<?xml version="1.0" encoding="UTF-8"?>
<?oxygen RNGSchema="../schema/xmod_web.rnc" type="compact"?>
<TEI xmlns="http://www.tei-c.org/ns/1.0" xmlns:xmt="http://www.cch.kcl.ac.uk/xmod/tei/1.0"
    xml:id="ab-616">
    <teiHeader>
        <fileDesc>
            <titleStmt>
                <title>TEI P5 as a Text Encoding Standard for Multilevel Corpus Annotation</title>
                <author>
                    <name>Bański, Piotr</name>
                    <affiliation><orgName>University of Warsaw</orgName> <reg><country>Poland</country></reg></affiliation>
                    <email>pkbanski@uw.edu.pl</email>
                </author>
                <author>
                    <name>Adam Przepiórkowski</name>
                    <affiliation>Institute of Computer Science <orgName>Polish Academy of
                        Sciences</orgName> <reg><country>Poland</country></reg></affiliation>
                    <email>adamp@ipipan.waw.pl</email>
                </author>
            </titleStmt>
            <publicationStmt>
                <publisher>Centre for Computing in the Humanities, King's College London</publisher>
                <address>
                    <addrLine>Strand, London WC2R 2LS, England, United Kingdom. Tel:+44 (0) 20 7836 5454</addrLine>
                    <addrLine>http://www.kcl.ac.uk/cch/</addrLine>
                </address>
            </publicationStmt>
            <sourceDesc>
                <p>No source: created in electronic format.</p>
            </sourceDesc>
        </fileDesc>
        <revisionDesc>
            <change>
                <date>2009-03-29</date>
                <name>NG</name>
                <desc>CCHLite encoding</desc>
            </change>
        </revisionDesc>
    </teiHeader>
    <text type="paper">
        <body>
            <p>The need for text encoding standards for language resources (LRs) is widely
                acknowledged: within the International Standards Organization (ISO) Technical
                Committee 37 / Subcommittee 4 (TC 37 / SC 4), work in this area has been going on
                since the early 2000s, and working groups devoted to this issue have been set up in
                two current pan-European projects, CLARIN (<ptr type="external"
                    target="http://www.clarin.eu/"/>) and FLaReNet (<ptr type="external"
                    target="http://www.flarenet.eu/"/>). It is obvious that standards are necessary
                for the interoperability of tools and for the facilitation of data exchange between
                projects, but they are also needed within projects, especially where multiple
                partners and multiple levels of linguistic data are involved.</p>
            <p>One such project is the National Corpus of Polish (Pol. <hi rend="italic">Narodowy
                    Korpus Języka Polskiego</hi>; NKJP; <ptr type="external"
                    target="http://nkjp.pl/"/>; Przepiórkowski <hi rend="italic">et al.</hi> 2008,
                2009) involving 4 Polish institutions and carried out in 2008–2010. The project aims
                at the creation of a 1-billion-word automatically annotated corpus of Polish, with a
                1-million-word subcorpus annotated manually. The following levels of linguistic
                annotation are distinguished in the project: 1) segmentation into sentences, 2)
                segmentation into fine-grained word-level tokens, 3) morphosyntactic analysis, 4)

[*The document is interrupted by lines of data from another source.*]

-- ==== Sys2Proof/Machine/Performing.lean ====
section
/-! DEFINITION. The performing of accesses that have left their heads: writes of the slice stream and of the STQ stream, parts of an
access that is not single-copy atomic, the reads of the LDQ stream, and the writes of the engines (13_ordering.md R328 to R333;
10_vector_queues.md R249, R250). -/

namespace Sys2Proof.Machine

/-- Replace item n of a stream by what is left of it: nothing, or the item r. -/
def leaveItem (l : List Access) (n : Nat) (r : Option Access) : List Access :=
  match r with
  | none => dropFences (dropAt l n)
  | some a => setAt l n a

/-- Part of a write is performed: the item left, and the cells that go to memory. -/
def splitWrite (whole : Bool) (unit which : Nat) (cells : List (Nat × Byte)) (cls wid pos : Nat) : Option Access × List (Nat × Byte) :=
  let f := whichItem whole unit which (cells.map fun c => c.1)
  let rest := cells.filter fun c => !f c.1
  (if rest.isEmpty then none else some (.write rest cls wid pos), cells.filter fun c => f c.1)

/-- An item of the slice stream: a write is performed, or a load that is not single-copy atomic reads some of its bytes (R329,
R342). -/
def performSlice (s : State) (t : Nat) (k : Task) (n which : Nat) : State :=
  let ahead := k.slice.take n
  match k.slice[n]? with
  | some (.write cells cls wid pos) =>
    let w := splitWrite (pos == 0) 1 which cells cls wid pos
    if !mayPerform (.write cells cls wid pos) ahead || w.2.any fun c => s.heldAt c.1 then s
    else (s.setTask t { k with slice := leaveItem k.slice n w.1 }).perform w.2
  | some (.load d a size sg cls pc seen) =>
    let whole := a % size == 0 && !((addrs a size).any fun x => (forwarded ahead x).isSome)
    let f := whichItem false 1 which (addrs a size)
    let new := (addrs a size).filter fun x => f x && !(seen.any fun b => b.1 == x)
    if whole || !mayPerform (.load d a size sg cls pc seen) ahead || new.any s.heldAt then s
    else s.setTask t { k with slice := setAt k.slice n (.load d a size sg cls pc (seen ++ new.map fun x => (x, seenByte s ahead x))) }
  | _ => s

/-- An item of the STQ stream: a write is performed. -/
def performStq (s : State) (t : Nat) (k : Task) (n which : Nat) : State :=
  match k.stqOut[n]? with
  | some (.write cells cls wid pos) =>
    let w := splitWrite false 8 which cells cls wid pos
    if !mayPerform (.write cells cls wid pos) (k.stqOut.take n) || w.2.any fun c => s.heldAt c.1 then s
    else (s.setTask t { k with stqOut := leaveItem k.stqOut n w.1 }).perform w.2
  | _ => s

/-- An item of the LDQ stream: bytes are read for its entry, or a tile is (R220, R250). -/
def performLdq (s : State) (t : Nat) (k : Task) (n which : Nat) : State :=
  match k.ldqOut[n]? with
  | some (.read want cls pos) =>
    let f := whichItem false 8 which (want.map fun c => c.2)
    let rest := want.filter fun c => !f c.2
    let now := want.filter fun c => f c.2
    if !mayPerform (.read want cls pos) (k.ldqOut.take n) || now.any fun c => s.heldAt c.2 then s
    else
      let s1 := s.setTask t { k with ldqOut := leaveItem k.ldqOut n (if rest.isEmpty then none else some (.read rest cls pos)) }
      (s1.gotBytes t pos (now.map fun c => (c.1, s.byte c.2, s.bad c.2))).landEntry t pos
  | some (.tile ..) => s.readTileNow t n
  | _ => s

/-- The n-th item of a stream of task t (0 slice, 1 LDQ, 2 STQ), of the writes of command t (3), of the reads of its next element (4), or
of the launch front end (5 the next record of queue t, 6 the next part of the table of packet t, 7 its completion record), is performed, in
whole (which = 0) or in the part that the bits of which number, where it is not single-copy atomic (R328, R329); it waits with the pages it
touches (R185, R206). -/
def execAccessPerformed (t n : Nat) (p : AccessPart) (s : State) : Out :=
  if p.stream = 3 then .next (s.performPost t n p.which)
  else if p.stream = 4 then .next (s.readPart t n p.which)
  else if p.stream = 5 then .next (s.recordPart t p.which)
  else if p.stream = 6 then .next (s.tablePart t p.which)
  else if p.stream = 7 then .next (s.bodyPart t p.which)
  else
    match find s.tasks t with
    | none => .next s
    | some k =>
      .next (if p.stream = 0 then performSlice s t k n p.which else if p.stream = 1 then performLdq s t k n p.which else performStq s t k n p.which)

end Sys2Proof.Machine
end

                coarse-grained syntactic words (e.g., analytical forms, constructions involving
                bound words, etc.), 5) named entities, 6) syntactic groups, 7) word senses (for a
                limited number of ambiguous lexemes).</p>
            <p>Any standards adopted for these levels should allow for stand-off annotation, as is
                now common practice and as is virtually indispensable in the case of many levels of
                annotation, possibly involving conflicting hierarchies.</p>
            <p>Two additional, non-linguistic levels of annotation required for each document are
                text structure (e.g., division into chapters, sections and paragraphs, appropriate
                marking of front matter, etc.) and metadata. The standard adopted for these levels
                should be sufficiently flexible to allow for representing diverse types of texts,
                including books, articles, blogs and transcripts of spoken data.</p>
            <p>NKJP is committed to following current standards and best practices in corpus
                development and text encoding. However, because of the current proliferation of
                official, <hi rend="italic">de facto</hi> and purported standards, it is far from
                clear what standards a new corpus project should adopt. The aim of this paper is to
                attempt to answer this question.</p>
            <div>
                <head>Standards and best practices</head>
                <p>The three text encoding standards and best practices listed in a recent CLARIN
                    short guide (CLARIN:STE, 2009)<note>See also Bel <hi rend="italic">et al.</hi>
                        2009.</note> are: standards developed within ISO TC 37 SC 4, the Text
                    Encoding Initiative (TEI; Burnard and Bauman 2008) guidelines and the XML
                    version of the Corpus Encoding Standard (XCES; Ide <hi rend="italic">et al.</hi>
                    2000). Apart from these, there are other <hi rend="italic">de facto</hi>
                    standards and best practices, e.g., TIGER-XML (Mengel and Lezius, 2000) for the
                    encoding of syntactic information, or the more general PAULA (Dipper, 2005)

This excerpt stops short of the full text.